Problem statement -> Return a copy of every line in the records that includes the word "Payload".

*** Data provided

/-- R207: the refresh and then one DELAY event, US = 0 included; no event at all when the frame is invalid. -/
def Obligations.RefreshWaitPresentsTheFrameAndTheDelay : Prop :=
  ∀ (s : State) (us : BitVec 32),
    (s.regs.phase = .ready → s.regs.frameValid = true →
      exec (.refreshWait us) s = .next { s with
        pending := s.pending ++ frameEvents s.regs.shiftPins s.regs.frame ++ [.delay us]
        regs := { s.regs with fresh := false } }) ∧
    (s.regs.phase = .ready → s.regs.frameValid = false →
      exec (.refreshWait us) s = .next { s with regs :=
        { s.regs with fresh := false, status := s.regs.status ||| 0x80, phase := .fault } }) ∧
    (s.regs.phase ≠ .ready → exec (.refreshWait us) s = .next (flagged 0x02 s)) ∧
    (∀ pl : Payload,
      (pl.extractLsb' 32 32 = 0 → decode (mkWord 0x21 pl) = .ok (.refreshWait (pl.extractLsb' 0 32))) ∧
      (pl.extractLsb' 32 32 ≠ 0 → rejectedIllegal (mkWord 0x21 pl)))

/-- R121: the bitmap cleared, one frame presented, DEAD, where every later command is rejected; or the fault with only FRESH, STATUS and PHASE changed. The premise
is the invariant R39, which rules out a valid frame over an unresolved route (StepKeepsTheInvariant). -/
def Obligations.ShutdownRendersOneBlankFrame : Prop :=
  ∀ s : State, (s.regs.phase = .ready → cachesConsistent s.regs) →
    (s.regs.phase = .ready → s.regs.frameValid = true →
      exec .shutdown s = .next { s with
        pending := s.pending ++ frameEvents s.regs.shiftPins (compile (generate allOff) s.regs.route).1
        regs := { s.regs with
          fresh := false
          pixels := #v[0, 0, 0, 0, 0, 0, 0, 0]
          pattern := generate allOff
          frame := (compile (generate allOff) s.regs.route).1
          frameValid := true
          phase := .dead } }) ∧
    (s.regs.phase = .ready → s.regs.frameValid = false →
      exec .shutdown s = .next { s with regs :=
        { s.regs with fresh := false, status := s.regs.status ||| 0x80, phase := .fault } }) ∧
    (s.regs.phase ≠ .ready → exec .shutdown s = .next (flagged 0x02 s)) ∧
    (s.regs.phase = .dead → ∀ i : Instr, exec i s = .next (flagged 0x02 s)) ∧
    (decode (mkWord 0x30 0) = .ok .shutdown ∧ ∀ pl : Payload, pl ≠ 0 → rejectedIllegal (mkWord 0x30 pl))

/-- 45_flipper.md R233 to R236 with R231: the swap, the reversal, the rebuild, the warnings, and everything FLIP does not
touch. The premise on the counts is the invariant R34 (StepKeepsTheInvariant). -/
def Obligations.FlipSwapsReversesAndRebuilds : Prop :=
  ∀ s : State, s.regs.phase = .ready → countsLegal s.regs.wiring → s.regs.wiring.hardN = s.regs.wiring.shiftN →
    ∃ t : State, exec .flip s = .next t ∧
      (∀ i : Fin 8, i.val < s.regs.wiring.hardN.toNat →
        t.regs.wiring.hardRc[i] = s.regs.wiring.shiftRc[i] ∧ t.regs.wiring.shiftRc[i] = s.regs.wiring.hardRc[i]) ∧
      (∀ i j : Fin 8, i.val + j.val + 1 = s.regs.wiring.hardN.toNat →
        t.regs.wiring.shiftOff[i] = s.regs.wiring.shiftOff[j]) ∧
      (∀ i : Fin 8, s.regs.wiring.hardN.toNat ≤ i.val →
        t.regs.wiring.hardRc[i] = s.regs.wiring.hardRc[i] ∧ t.regs.wiring.shiftRc[i] = s.regs.wiring.shiftRc[i] ∧
          t.regs.wiring.shiftOff[i] = s.regs.wiring.shiftOff[i]) ∧
      t = { s with regs := { s.regs with
        wiring := { s.regs.wiring with
          hardRc := t.regs.wiring.hardRc, shiftRc := t.regs.wiring.shiftRc, shiftOff := t.regs.wiring.shiftOff }
        fresh := false
        flipped := !s.regs.flipped
        route := buildRoutes t.regs.wiring
        frame := (compile s.regs.pattern (buildRoutes t.regs.wiring)).1
        frameValid := (compile s.regs.pattern (buildRoutes t.regs.wiring)).2
        status := s.regs.status ||| lateBit s.regs.fresh ||| dupBit t.regs.wiring ||| uncoveredBit t.regs.wiring } }

/-- R232, 60_exceptions.md R253: no mutation, ERR_FLIP_MISMATCH, exactly one DIAG(1), PHASE stays. -/
def Obligations.FlipMismatchIsReportedWithoutMutation : Prop :=
  ∀ s : State, s.regs.phase = .ready → s.regs.wiring.hardN ≠ s.regs.wiring.shiftN →
    exec .flip s = .next { s with
      pending := s.pending ++ [.diag 1]
      regs := { s.regs with fresh := false, status := s.regs.status ||| lateBit s.regs.fresh ||| 0x08 } }

/-- R237: two mutating FLIPs restore every register but STATUS and FRESH, whatever steps lie between them, as long as no move
taken in them is a reset or a FLIP, the block is still READY and PIXELS are what they were. STATUS then holds WARN_LATE_FLIP and
FRESH is 0 (R23). The premises on the counts and the caches are the invariants R34 and R39 (StepKeepsTheInvariant). -/
def Obligations.FlipTwiceRestoresTheConfiguration : Prop :=
  ∀ s : State, s.regs.phase = .ready → countsLegal s.regs.wiring → cachesConsistent s.regs →
    s.regs.wiring.hardN = s.regs.wiring.shiftN →
    ∃ t : State, exec .flip s = .next t ∧
      ∀ (n : Nat) (m : State) (taken : List Input), (Host.Core.run Sys2Proof.core n t : Result) = .next m →
        s.inputs = taken ++ m.inputs → (∀ x ∈ taken, x ≠ .reset ∧ ∀ w, x = .command w → ¬ inRow w .flip) →
        m.regs.phase = .ready → m.regs.pixels = s.regs.pixels →
          ∃ u : State, exec .flip m = .next u ∧
            u.regs = { s.regs with fresh := false, status := u.regs.status } ∧ u.regs.status.getLsbD 4 = true

/-- R238: the routes after a flip of well-formed wiring. -/
def Obligations.RoutesAfterAFlip : Prop :=
  ∀ w : Wiring, wellFormedWiring w →
    (∀ (i : Fin 8) (p : Pos), p.val = w.shiftRc[i].toNat → (buildRoutes w.flipped)[p] = .direct w.hardPins[i]) ∧
    (∀ (i j : Fin 8) (p : Pos), i.val + j.val = 7 → p.val = w.hardRc[i].toNat →
      (buildRoutes w.flipped)[p] = .shifted w.shiftOff[j]) ∧
    wellFormedWiring w.flipped

/-- R200 to R204: the 28 events of one slot in order; R209: the data-line levels for shift byte 0b00000101, each followed
by a clock pulse, then one latch pulse. -/
def Obligations.SlotEventsInOrder : Prop :=
  (∀ (p : ShiftPins) (sl : Slot), emitSlot p sl = slotEvents p sl) ∧
  (∀ (p : ShiftPins) (lo hi : Byte), (emitSlot p { lo := lo, hi := hi, sh := 0b00000101 }).take 26 =
    ([true, false, true, false, false, false, false, false].flatMap fun v =>
      [Event.pin p.data v, .pin p.sclk true, .pin p.sclk false]) ++ [.pin p.latch true, .pin p.latch false])

/-- R208: the event counts; the clock and latch pulses of a refresh when the three control pins differ. -/
def Obligations.EventCounts : Prop :=
  (∀ (p : ShiftPins) (sl : Slot), (emitSlot p sl).length = 28) ∧
  (∀ r : Regs, (renderEvents r).length = 448 ∧
    (r.shiftPins.sclk ≠ r.shiftPins.data → r.shiftPins.sclk ≠ r.shiftPins.latch →
      r.shiftPins.latch ≠ r.shiftPins.data →
      (renderEvents r).count (.pin r.shiftPins.sclk true) = 128 ∧
        (renderEvents r).count (.pin r.shiftPins.latch true) = 16)) ∧
  (∀ (s : State) (us : BitVec 32), s.regs.phase = .ready → cachesConsistent s.regs →
    ∃ t u v : State, exec .refresh s = .next t ∧ exec (.refreshWait us) s = .next u ∧ exec .shutdown s = .next v ∧
      (s.regs.frameValid = true → t.pending.length = s.pending.length + 448 ∧
        u.pending.length = s.pending.length + 449 ∧ v.pending.length = s.pending.length + 448) ∧
      (s.regs.frameValid = false → t.pending = s.pending ∧ u.pending = s.pending ∧ v.pending = s.pending))

/-! ## Router, pattern generator, compiler -/

/-- 41_pin_router.md R141, R142, R144: hardwired mapping first, then the shift mapping, the lowest index of each; the pin
or offset recorded is the entry's. -/
def Obligations.RoutesFollowTheClaims : Prop :=
  ∀ (w : Wiring) (p : Pos),
    (∀ i, hardClaim w p i → (∀ k, hardClaim w p k → i ≤ k) → (buildRoutes w)[p] = .direct w.hardPins[i]) ∧
    (∀ j, (∀ i, ¬ hardClaim w p i) → shiftClaim w p j → (∀ k, shiftClaim w p k → j ≤ k) →
      (buildRoutes w)[p] = .shifted w.shiftOff[j]) ∧
    (claimedByNone w p → (buildRoutes w)[p] = .unresolved)

/-- R145, R146: a route build sets WARN_DUP_CLAIM exactly when some position is claimed by two or more entries, and
WARN_UNCOVERED exactly when it leaves a position UNRESOLVED; it completes either way, and the bits are sticky. -/
def Obligations.RouteBuildWarnings : Prop :=
  ∀ r : Regs,
    (r.rebuildRoutes.status.getLsbD 5 = true ↔ r.status.getLsbD 5 = true ∨ ∃ p, claimedTwice r.wiring p) ∧
    (r.rebuildRoutes.status.getLsbD 6 = true ↔
      r.status.getLsbD 6 = true ∨ ∃ p : Pos, r.rebuildRoutes.route[p] = .unresolved) ∧
    r.rebuildRoutes.route = buildRoutes r.wiring

/-- R148: well-formed wiring claims every position exactly once; too few entries leave one unclaimed. -/
def Obligations.WellFormedWiringResolvesEveryPosition : Prop :=
  (∀ w : Wiring, wellFormedWiring w →
    (∀ p : Pos, ¬ claimedTwice w p ∧ ¬ claimedByNone w p ∧ (buildRoutes w)[p] ≠ .unresolved) ∧
    dupClaim w = false ∧ uncovered w = false ∧
    (∀ (p : Pos) (i : Fin 8), hardClaim w p i → (buildRoutes w)[p] = .direct w.hardPins[i]) ∧
    (∀ (p : Pos) (j : Fin 8), shiftClaim w p j → (buildRoutes w)[p] = .shifted w.shiftOff[j])) ∧
  (∀ w : Wiring, w.hardN.toNat + w.shiftN.toNat < 16 → ∃ p : Pos, (buildRoutes w)[p] = .unresolved)

/-- 42_pattern_generator.md R166: the closed form of every pattern. -/
def Obligations.PatternClosedForm : Prop :=
  ∀ (pixels : Vector Byte 8) (k r : Fin 8), r.val + k.val = 7 →
    (generate pixels)[k] =
      (0xFF00 &&& ~~~((if pixels[r] ≠ 0 then 1#16 else 0#16) <<< (8 + r.val))) ||| (pixels[r]).setWidth 16

/-- R167: at most one row is selected, exactly one precisely when the source row has a lit pixel; a fully lit bitmap
selects eight distinct rows and drives every column. -/
def Obligations.EachPatternSelectsAtMostOneRow : Prop :=
  (∀ (pixels : Vector Byte 8) (k r : Fin 8), r.val + k.val = 7 →
    (∀ a : Fin 8, (generate pixels)[k].getLsbD (8 + a.val) = false ↔ a = r ∧ pixels[r] ≠ 0)) ∧
  (∀ k r : Fin 8, r.val + k.val = 7 → ∀ a : Fin 8,
    ((generate (Vector.replicate 8 0xFF))[k].getLsbD (8 + a.val) = false ↔ a = r) ∧
      (generate (Vector.replicate 8 0xFF))[k].getLsbD a.val = true)

/-- 43_output_compiler.md R189: every bit of every slot is the exclusive-or of the pattern bits routed to it; all odd slots
are equal. -/
def Obligations.CompiledFrameClosedForm : Prop :=
  ∀ (pattern : Vector RowColBits 8) (route : Vector Route 16), (∀ p : Pos, route[p] ≠ .unresolved) →
    (∀ (s : Fin 16) (b : Fin 8),
      (compile pattern route).1[s].sh.getLsbD b.val =
        xorOver (fun p => (slotPattern pattern s).getLsbD p.val &&
          match route[p] with | .shifted o => decide (o.toNat = b.val) | _ => false) ∧
      (compile pattern route).1[s].lo.getLsbD b.val =
        xorOver (fun p => (slotPattern pattern s).getLsbD p.val &&
          match route[p] with | .direct q => decide (q.toNat < 8 ∧ q.toNat = b.val) | _ => false) ∧
      (compile pattern route).1[s].hi.getLsbD b.val =
        xorOver (fun p => (slotPattern pattern s).getLsbD p.val &&
          match route[p] with | .direct q => decide (8 ≤ q.toNat ∧ q.toNat % 8 = b.val) | _ => false)) ∧
    (∀ s t : Fin 16, s.val % 2 = 1 → t.val % 2 = 1 → (compile pattern route).1[s] = (compile pattern route).1[t])

/-- R187: one UNRESOLVED entry invalidates the whole frame, every byte 0; without one the frame is valid; an invalid frame
is never emitted. -/
def Obligations.UnresolvedRouteInvalidatesTheFrame : Prop :=
  (∀ (pattern : Vector RowColBits 8) (route : Vector Route 16),
    ((∃ p : Pos, route[p] = .unresolved) →
      (compile pattern route).2 = false ∧
        ∀ s : Fin 16, (compile pattern route).1[s] = { lo := 0, hi := 0, sh := 0 }) ∧
    ((∀ p : Pos, route[p] ≠ .unresolved) → (compile pattern route).2 = true)) ∧
  (∀ (i : Instr) (s : State), i.op ∈ [Op.refresh, .refreshWait, .shutdown] → s.regs.frameValid = false →
    ∃ t : State, exec i s = .next t ∧ t.pending = s.pending)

******

Solution to this task ->
    (∀ pl : Payload,
    (decode (mkWord 0x30 0) = .ok .shutdown ∧ ∀ pl : Payload, pl ≠ 0 → rejectedIllegal (mkWord 0x30 pl))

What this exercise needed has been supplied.